/-- R70, R71: a step is the handler of the instruction that the two bytes at PC encode, run on the
start-of-cycle state, followed by the end of the cycle (`State.endCycle`); a fault or a refusal of
the handler is the step's. R71 is the spec's own inference; the inputs and the initialized mark are
the model's (log entries 1 and 4). -/
def Obligations.StepRunsTheDecodedInstruction : Prop :=
  ∀ (s : State) (i : Instr), s.initialized = true → i.wellFormed = true →
    decodeBytes [s.memRead s.pc.toNat, s.memRead (s.pc.toNat + 1)] = .ok (i, []) →
    (∀ t, exec i s = .next t → step s = .next t.endCycle)
      ∧ (∀ f, exec i s = .fault f → step s = .fault f)
      ∧ (∀ r, exec i s = .refused r → step s = .refused r)

/-- What `State.endCycle` does (R70, R72, R73): PC advances by 2, 4 or 0 modulo 65536, each timer
counts down by one with floor 0, the cycle's input is spent (assumption 1), and nothing else changes. -/
def Obligations.EndOfCycleAdvancesPcAndTicks : Prop :=
  ∀ t : State,
    (t.outcome = some .normal → t.endCycle.pc.toNat = (t.pc.toNat + 2) % 65536)
      ∧ (t.outcome = some .skip → t.endCycle.pc.toNat = (t.pc.toNat + 4) % 65536)
      ∧ (t.outcome = some .transferred → t.endCycle.pc = t.pc)
      ∧ t.endCycle.dt.toNat = t.dt.toNat - 1 ∧ t.endCycle.st.toNat = t.st.toNat - 1
      ∧ sameRegs t t.endCycle ∧ sameIndex t t.endCycle ∧ sameStack t t.endCycle
      ∧ sameMemory t t.endCycle ∧ sameScreen t t.endCycle ∧ t.endCycle.outcome = t.outcome
      ∧ t.endCycle.initialized = t.initialized ∧ t.endCycle.inputs = t.inputs.tail
      ∧ t.endCycle.cycle = t.cycle + 1

/-- R164: before the first `initialize`, `step` and `loadProgram` have no meaning; after it they
have. R164 is the spec's decision D22; the mark that tells the two apart is the model's (log entry
4). -/
def Obligations.NothingRunsBeforeInitialize : Prop :=
  ∀ s : State,
    (s.initialized = false → step s = .refused .uninitialized
        ∧ ∀ image : List Byte, loadProgram image s = .refused .uninitialized)
      ∧ (hostInitialize s).initialized = true

/-- R140: a cycle of an initialized core ends normally but for a CALL with `SP = 16` (code 1) and a
RET with `SP = 0` (code 2), from every state with the invariant. The policy and the codes are the
spec's decision D5 (log entries 3 and 10). -/
def Obligations.OnlyStackFaultsStopACycle : Prop :=
  ∀ s : State, s.initialized = true → Inv s →
    (overflows s → step s = .fault .stackOverflow)
      ∧ (underflows s → step s = .fault .stackUnderflow)
      ∧ (¬ overflows s → ¬ underflows s → ∃ t, step s = .next t)
      ∧ Fault.code .stackOverflow = 1 ∧ Fault.code .stackUnderflow = 2

/-- R73: both timers tick on every cycle that does not fault, whatever the instruction, after the
handler: on the value `FX15` or `FX18` has just written, and after `FX07` has read `DT`. That the
tick happens on every kind of cycle is the spec's own inference in R73. -/
def Obligations.TimersTickOnEveryCycle : Prop :=
  ∀ s u : State, step s = .next u →
    (∀ x, s.current = .ldDtVx x → u.dt.toNat = (s.reg x).toNat - 1)
      ∧ (s.current.opClass ≠ .ldDtVx → u.dt.toNat = s.dt.toNat - 1)
      ∧ (∀ x, s.current = .ldStVx x → u.st.toNat = (s.reg x).toNat - 1)
      ∧ (s.current.opClass ≠ .ldStVx → u.st.toNat = s.st.toNat - 1)
      ∧ (∀ x, s.current = .ldVxDt x → u.reg x = s.dt)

------------------------------

### YOUR INSTRUCTIONS
From the records above, return each line where "outcome" occurs.

### FINISHED EXERCISE
    (t.outcome = some .normal → t.endCycle.pc.toNat = (t.pc.toNat + 2) % 65536)
      ∧ (t.outcome = some .skip → t.endCycle.pc.toNat = (t.pc.toNat + 4) % 65536)
      ∧ (t.outcome = some .transferred → t.endCycle.pc = t.pc)
      ∧ sameMemory t t.endCycle ∧ sameScreen t t.endCycle ∧ t.endCycle.outcome = t.outcome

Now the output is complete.